§ Problem statement
Produce a word-for-word restatement of the lines from the line with "rw [hi, entryBuffers_some] at n" to the end of the listing below, inclusive.

§ Supplied data
-- ==== Sys2Proof/Laws/FirmPool.lean ====
section
/-! SUPPORT. The stream receiver keeps the buffer pool whole: every buffer stays in the free set or with one entry, once (R43 to R49,
R53 to R57). -/

namespace Sys2Proof.Machine

open Sys2Proof

/-! ## Rising lists -/

theorem insertRising_mem (a b : Nat) (l : List Nat) : b ∈ insertRising a l ↔ b = a ∨ b ∈ l := by
  induction l with
  | nil => simp [insertRising]
  | cons c l ih =>
    unfold insertRising
    split
    · simp
    · split
      · rename_i e; subst e; simp
      · simp only [List.mem_cons, ih]; exact or_left_comm

/-- A number that is not there yet is put in once. -/
theorem insertRising_perm {a : Nat} {l : List Nat} (h : a ∉ l) : (insertRising a l).Perm (a :: l) := by
  induction l with
  | nil => exact .refl _
  | cons b l ih =>
    unfold insertRising
    split
    · exact .refl _
    · split
      · rename_i e; exact absurd (e ▸ List.mem_cons_self) h
      · exact ((ih fun m => h (.tail _ m)).cons b).trans (.swap a b l)

theorem insertRising_rising {a : Nat} {l : List Nat} (h : l.Pairwise (· < ·)) : (insertRising a l).Pairwise (· < ·) := by
  induction l with
  | nil => simp [insertRising]
  | cons b l ih =>
    obtain ⟨h1, h2⟩ := List.pairwise_cons.1 h
    unfold insertRising
    split
    · rename_i lt
      exact List.pairwise_cons.2 ⟨fun c m => by rcases List.mem_cons.1 m with e | m
                                                · omega
                                                · have := h1 c m; omega, h⟩
    · split
      · exact h
      · exact List.pairwise_cons.2 ⟨fun c m => by
          rcases (insertRising_mem a c l).1 m with e | m
          · omega
          · exact h1 c m, ih h2⟩

/-- Buffers returned to the free set, none of them there, none twice. -/
theorem foldl_insertRising {f : List Nat} (b : List Nat) (hf : f.Pairwise (· < ·)) (h : (b ++ f).Nodup) :
    (b.foldl (fun f n => insertRising n f) f).Perm (b ++ f) ∧ (b.foldl (fun f n => insertRising n f) f).Pairwise (· < ·) := by
  induction b generalizing f with
  | nil => exact ⟨.refl _, hf⟩
  | cons n b ih =>
    obtain ⟨h1, h2⟩ := List.nodup_cons.1 h
    have p : (insertRising n f).Perm (n :: f) := insertRising_perm fun m => h1 (List.mem_append_right _ m)
    have q : (b ++ insertRising n f).Perm (n :: (b ++ f)) := (p.append_left b).trans List.perm_middle
    obtain ⟨k1, k2⟩ := ih (insertRising_rising hf) (q.nodup_iff.2 h)
    exact ⟨k1.trans q, k2⟩

/-! ## One entry replaced -/

/-- What one element adds to a flattened vector, and what the others add. -/
theorem flatMap_set {α : Type} {n : Nat} (f : α → List Nat) (v : Vector α n) (i : Fin n) :
    ∃ rest, (v.toList.flatMap f).Perm (f v[i] ++ rest) ∧ ∀ x, ((v.set i x).toList.flatMap f).Perm (f x ++ rest) := by
  have key : ∀ (l : List α) (i : Nat) (h : i < l.length), ∃ rest, (l.flatMap f).Perm (f l[i] ++ rest) ∧
      ∀ x, ((l.set i x).flatMap f).Perm (f x ++ rest) := by
    intro l
    induction l with
    | nil => intro i h; cases h
    | cons a l ih =>
      intro i h
      cases i with
      | zero => exact ⟨l.flatMap f, by simp, fun x => by simp⟩
      | succ i =>
        obtain ⟨rest, h1, h2⟩ := ih i (by simpa using h)
        have move (x : α) {w : List Nat} (p : w.Perm (f x ++ rest)) : (f a ++ w).Perm (f x ++ (f a ++ rest)) :=
          (p.append_left _).trans (by
            rw [← List.append_assoc, ← List.append_assoc]; exact List.perm_append_comm.append_right _)
        exact ⟨f a ++ rest, by simpa using move _ h1, fun x => by simpa using move x (h2 x)⟩
  obtain ⟨rest, h1, h2⟩ := key v.toList i (by simp)
  exact ⟨rest, by simpa using h1, fun x => by simpa [Vector.toList_set] using h2 x⟩

theorem set_entry {v : Vector (Option StreamEntry) 32} {i j : Fin 32} {x : Option StreamEntry} {e : StreamEntry}
    (h : (v.set i x)[j] = some e) : (i = j ∧ x = some e) ∨ (i ≠ j ∧ v[j] = some e) := by
  simp only [Fin.getElem_fin, Vector.getElem_set] at h
  split at h
  · rename_i e; exact .inl ⟨Fin.ext e, h⟩
  · rename_i e; exact .inr ⟨fun x => e (by rw [x]), h⟩

/-- An entry and the free set changed so that together they hold what they held. -/
theorem PoolWhole.move {r : Sr} (p : PoolWhole r) (i : Fin 32) (x : Option StreamEntry) (free : List Nat) (lines : List (Nat × List Colour))
    (hb : (free ++ entryBuffers x).Perm (r.free ++ entryBuffers r.entries[i])) (hr : free.Pairwise (· < ·))
    (he : ∀ e, x = some e → EntryWhole e) : PoolWhole ⟨r.entries.set i x, free, lines⟩ := by
  obtain ⟨rest, h1, h2⟩ := flatMap_set entryBuffers r.entries i
  refine ⟨?_, hr, fun j e h => ?_⟩
  · refine .trans ?_ p.whole
    refine ((h2 x).append_left free).trans (.trans ?_ (h1.append_left r.free).symm)
    rw [← List.append_assoc, ← List.append_assoc]
    exact hb.append_right _
  · rcases set_entry h with ⟨_, e'⟩ | ⟨_, e'⟩
    · exact he e e'
    · exact p.entries j e e'

/-- An entry changed that holds the buffers it held. -/
theorem PoolWhole.set {r : Sr} (p : PoolWhole r) (i : Fin 32) (x : Option StreamEntry)
    (hb : (entryBuffers x).Perm (entryBuffers r.entries[i])) (he : ∀ e, x = some e → EntryWhole e) :
    PoolWhole { r with entries := r.entries.set i x } :=
  p.move i x r.free r.lines (hb.append_left _) p.rising he

/-- No buffer is held twice. -/
theorem PoolWhole.nodup {r : Sr} (p : PoolWhole r) (i : Fin 32) : (r.free ++ entryBuffers r.entries[i]).Nodup := by
  obtain ⟨rest, h1, _⟩ := flatMap_set entryBuffers r.entries i
  have n := (p.whole.nodup_iff.2 List.nodup_range)
  have n := ((h1.append_left r.free).nodup_iff).1 n
  rw [← List.append_assoc] at n
  exact n.of_append_left

/-! ## Roles -/

theorem entryBuffers_some (e : StreamEntry) : entryBuffers (some e) = (e.buffers.map Buffers.all).getD [] := rfl

theorem readyRoles_all {b : Buffers} (h : b.all.Nodup) : (readyRoles b).all.Perm b.all := by
  obtain ⟨f, r, a, sp⟩ := b
  cases r <;> cases a <;> simp only [readyRoles, Buffers.all, Option.toList, List.append_nil, List.nil_append, List.cons_append] at h ⊢
  all_goals first
    | exact .refl _
    | (rename_i x y
       have n : x ∉ sp := fun m => by simp [m] at h
       exact ((((insertRising_perm n).cons y).trans (.swap x y sp)).cons f))
    | (rename_i x
       have n : x ∉ sp := fun m => by simp [m] at h
       exact (insertRising_perm n).cons f)

theorem swapRoles_all {b : Buffers} (h : b.all.Nodup) : (swapRoles b).all.Perm b.all := by
  obtain ⟨f, r, a, sp⟩ := b
  cases r with
  | none => exact .refl _
  | some x =>
    have n : f ∉ sp := fun m => by simp [Buffers.all, m] at h
    cases a with
    | none =>
      simp only [swapRoles, Buffers.all, Option.toList, List.append_nil, List.nil_append, List.cons_append]
      exact ((insertRising_perm n).cons x).trans (.swap f x sp)
    | some y =>
      simp only [swapRoles, Buffers.all, Option.toList, List.append_nil, List.nil_append, List.cons_append]
      exact ((((insertRising_perm n).cons y).trans (.swap f y sp)).cons x).trans (.swap f x (y :: sp))

theorem assemblingRoles_all {b : Buffers} (h : b.assembling = none) : (assemblingRoles b).all.Perm b.all := by
  obtain ⟨f, r, a, sp⟩ := b
  dsimp only at h
  subst h
  cases sp with
  | nil => exact .refl _
  | cons n l => simp [assemblingRoles, Buffers.all]

/-- The buffers of an entry at its place are not held twice. -/
theorem PoolWhole.all_nodup {r : Sr} (p : PoolWhole r) {i : Fin 32} {e : StreamEntry} {b : Buffers} (h : r.entries[i] = some e)
    (hb : e.buffers = some b) : b.all.Nodup := by
  have n := (p.nodup i).of_append_right
  rw [h, entryBuffers_some, hb] at n
  exact n

/-! ## Operations -/

/-- An entry stored at its place, holding the buffers it held. -/
theorem setEntry_firm (i : Fin 32) (x : Option StreamEntry) {s t : State} (h : Firm s t)
    (hb : PoolWhole t.sr → (entryBuffers x).Perm (entryBuffers t.sr.entries[i]))
    (he : PoolWhole t.sr → ∀ e, x = some e → EntryWhole e) : Firm s (setEntry i x t) :=
  setSr_firm h _ fun p => p.set i x (hb p) (he p)

/-- An entry of which only content, armed flag, timer or counters change. -/
theorem EntryWhole.plain {e f : StreamEntry} (w : EntryWhole e) (hs : f.state = .blocked ↔ e.state = .blocked)
    (hb : f.buffers = e.buffers) (ha : f.assembly.isSome = e.assembly.isSome) (hr : f.ready = e.ready) : EntryWhole f :=
  ⟨by rw [hs, hb]; exact w.blocked, by rw [hb]; exact w.three, by rw [hb, ha]; exact w.assembling, by rw [hb, hr]; exact w.ready⟩

theorem plainEntry_firm (i : Fin 32) (e f : StreamEntry) {s t : State} (h : Firm s t) (hi : t.sr.entries[i] = some e)
    (hs : f.state = .blocked ↔ e.state = .blocked) (hb : f.buffers = e.buffers) (ha : f.assembly.isSome = e.assembly.isSome)
    (hr : f.ready = e.ready) : Firm s (setEntry i (some f) t) :=
  setEntry_firm i _ h (fun _ => by rw [hi, entryBuffers_some, entryBuffers_some, hb])
    fun p x e' => by cases e'; exact (p.entries i e hi).plain hs hb ha hr

theorem firstBlocked_spec {t : State} {i : Fin 32} (h : firstBlocked t = some i) :
    ∃ e, t.sr.entries[i] = some e ∧ e.state = .blocked := by
  unfold firstBlocked findIndex at h
  have := List.find?_some h
  dsimp only at this
  split at this
  · rename_i e he; exact ⟨e, he, by simpa using this⟩
  · cases this

theorem allocate_firm (n : Nat) {s t : State} (h : Firm s t) : Firm s (allocate n t) := by
  induction n generalizing t with
  | zero => exact h
  | succ n ih =>
    unfold allocate
    split
    · rename_i a b c rest i hf hi
      split
      · rename_i e he
        refine ih (setSr_firm h { t.sr with
          entries := t.sr.entries.set i (some { e with
            state := .waiting, buffers := some ⟨a, none, none, [b, c]⟩, front := none, ready := none, assembly := none,
            timer := none }),
          free := rest } fun p => ?_)
        refine p.move i _ rest t.sr.lines ?_ ?_ ?_
        · obtain ⟨e', he', hb⟩ := firstBlocked_spec hi
          rw [he] at he'; cases he'
          rw [hf, he, entryBuffers_some e, (p.entries i e he).blocked.1 hb]
          have : (rest ++ [a, b, c]).Perm ([a, b, c] ++ rest) := List.perm_append_comm
          simpa [entryBuffers, Buffers.all] using this
        · have r := p.rising
          rw [hf] at r
          exact ((List.pairwise_cons.1 (List.pairwise_cons.1 (List.pairwise_cons.1 r).2).2).2)
        · intro x e'
          cases e'
          exact ⟨by simp, fun b' e' => by cases e'; rfl, rfl, rfl⟩
      · exact h
    · exact h

/-- Allocation leaves an empty entry empty. -/
theorem allocate_empty (n : Nat) (i : Fin 32) {t : State} (h : t.sr.entries[i] = none) : (allocate n t).sr.entries[i] = none := by
  induction n generalizing t with
  | zero => exact h
  | succ n ih =>
    have e : allocate (n + 1) t = t ∨ ∃ u, allocate (n + 1) t = allocate n u ∧ u.sr.entries[i] = none := by
      rw [show allocate (n + 1) t = _ from by unfold allocate; rfl]
      split
      · rename_i a b c rest j hf hi
        split
        · rename_i e he
          refine .inr ⟨_, rfl, ?_⟩
          have ne : (j : Nat) ≠ i := fun x => by rw [Fin.ext x, h] at he; cases he
          simpa [setEntry, Vector.getElem_set_ne, ne] using h
        · exact .inl rfl
      · exact .inl rfl
    rcases e with e | ⟨u, e, hu⟩ <;> rw [e]
    · exact h
    · exact ih hu

theorem loadStream_firm (i : Fin 32) (c : StreamContent) {s t : State} (h : Firm s t) (hi : t.sr.entries[i] = none) :
    Firm s (loadStream i c t) := by
  have k := allocate_firm allocBound (setEntry_firm i (some (freshEntry c)) h (fun _ => by rw [hi]; rfl) fun _ x e => by
    cases e; exact ⟨by simp [freshEntry], nofun, rfl, rfl⟩)
  unfold loadStream
  dsimp only
  split
  · exact raise_firm _ k
  · exact k

theorem removalReport_sr (b : Bool) (t : State) : (removalReport b t).sr = t.sr := (removalReport_keeps b (.refl t)).same.sr

theorem removeStream_firm (i : Fin 32) (e : StreamEntry) {s t : State} (h : Firm s t) (hi : t.sr.entries[i] = some e) :
    Firm s (removeStream i e t) := by
  have k : Firm s ((setEntry i none t).setSr { (setEntry i none t).sr with
      free := freeBuffers e.buffers (setEntry i none t).sr.free }) := by
    refine setSr_firm h { t.sr with entries := t.sr.entries.set i none, free := freeBuffers e.buffers t.sr.free } fun p => ?_
    have n := p.nodup i
    rw [hi, entryBuffers_some] at n
    refine p.move i none _ t.sr.lines ?_ ?_ nofun
    · rw [hi, entryBuffers_some]
      unfold freeBuffers
      cases hb : e.buffers with
      | none => exact .refl _
      | some b =>
        rw [hb] at n
        have f := (foldl_insertRising b.all p.rising (List.perm_append_comm.nodup_iff.1 n)).1
        simpa [entryBuffers] using f.trans List.perm_append_comm
    · unfold freeBuffers
      cases hb : e.buffers with
      | none => exact p.rising
      | some b =>
        rw [hb] at n
        exact (foldl_insertRising b.all p.rising (List.perm_append_comm.nodup_iff.1 n)).2
  unfold removeStream
  dsimp only
  split
  · exact allocate_firm _ (removalReport_firm _ k)
  · exact removalReport_firm _ k

/-- The entry removed is empty. -/
theorem removeStream_empty (i : Fin 32) (e : StreamEntry) (t : State) : (removeStream i e t).sr.entries[i] = none := by
  have k (b : Bool) : (removalReport b ((setEntry i none t).setSr { (setEntry i none t).sr with
      free := freeBuffers e.buffers (setEntry i none t).sr.free })).sr.entries[i] = none := by
    rw [removalReport_sr]; simp [setEntry]
  unfold removeStream
  dsimp only
  split
  · exact allocate_empty _ _ (k _)
  · exact k _

theorem staleExpired_firm (i : Fin 32) {s t : State} (h : Firm s t) : Firm s (staleExpired i t) := by
  unfold staleExpired
  split
  · rename_i e he
    split
    · rename_i hl
      exact raise_firm _ (plainEntry_firm i e _ h he (by simp [hl.1]) rfl rfl rfl)
    · exact h
  · exact h

theorem writeStream_firm (i : Fin 32) (bs : List Byte) {s t : State} (h : Firm s t) : Firm s (writeStream i bs t).2 := by
  unfold writeStream
  split
  · split
    · rename_i he; exact removeStream_firm _ _ h he
    · exact h
  · split
    · split
      · exact h
      · split
        · rename_i e he
          unfold rewriteStream
          split
          · exact h
          · split
            · exact staleExpired_firm _ (plainEntry_firm i e _ h he .rfl rfl rfl rfl)
            · exact loadStream_firm _ _ (removeStream_firm _ _ h he) (removeStream_empty _ _ _)
        · rename_i he; exact loadStream_firm _ _ h he
    · exact h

§ Result of the task
    rw [hi, entryBuffers_some] at n
    refine p.move i none _ t.sr.lines ?_ ?_ nofun
    · rw [hi, entryBuffers_some]
      unfold freeBuffers
      cases hb : e.buffers with
      | none => exact .refl _
      | some b =>
        rw [hb] at n
        have f := (foldl_insertRising b.all p.rising (List.perm_append_comm.nodup_iff.1 n)).1
        simpa [entryBuffers] using f.trans List.perm_append_comm
    · unfold freeBuffers
      cases hb : e.buffers with
      | none => exact p.rising
      | some b =>
        rw [hb] at n
        exact (foldl_insertRising b.all p.rising (List.perm_append_comm.nodup_iff.1 n)).2
  unfold removeStream
  dsimp only
  split
  · exact allocate_firm _ (removalReport_firm _ k)
  · exact removalReport_firm _ k

/-- The entry removed is empty. -/
theorem removeStream_empty (i : Fin 32) (e : StreamEntry) (t : State) : (removeStream i e t).sr.entries[i] = none := by
  have k (b : Bool) : (removalReport b ((setEntry i none t).setSr { (setEntry i none t).sr with
      free := freeBuffers e.buffers (setEntry i none t).sr.free })).sr.entries[i] = none := by
    rw [removalReport_sr]; simp [setEntry]
  unfold removeStream
  dsimp only
  split
  · exact allocate_empty _ _ (k _)
  · exact k _

theorem staleExpired_firm (i : Fin 32) {s t : State} (h : Firm s t) : Firm s (staleExpired i t) := by
  unfold staleExpired
  split
  · rename_i e he
    split
    · rename_i hl
      exact raise_firm _ (plainEntry_firm i e _ h he (by simp [hl.1]) rfl rfl rfl)
    · exact h
  · exact h

theorem writeStream_firm (i : Fin 32) (bs : List Byte) {s t : State} (h : Firm s t) : Firm s (writeStream i bs t).2 := by
  unfold writeStream
  split
  · split
    · rename_i he; exact removeStream_firm _ _ h he
    · exact h
  · split
    · split
      · exact h
      · split
        · rename_i e he
          unfold rewriteStream
          split
          · exact h
          · split
            · exact staleExpired_firm _ (plainEntry_firm i e _ h he .rfl rfl rfl rfl)
            · exact loadStream_firm _ _ (removeStream_firm _ _ h he) (removeStream_empty _ _ _)
        · rename_i he; exact loadStream_firm _ _ h he
    · exact h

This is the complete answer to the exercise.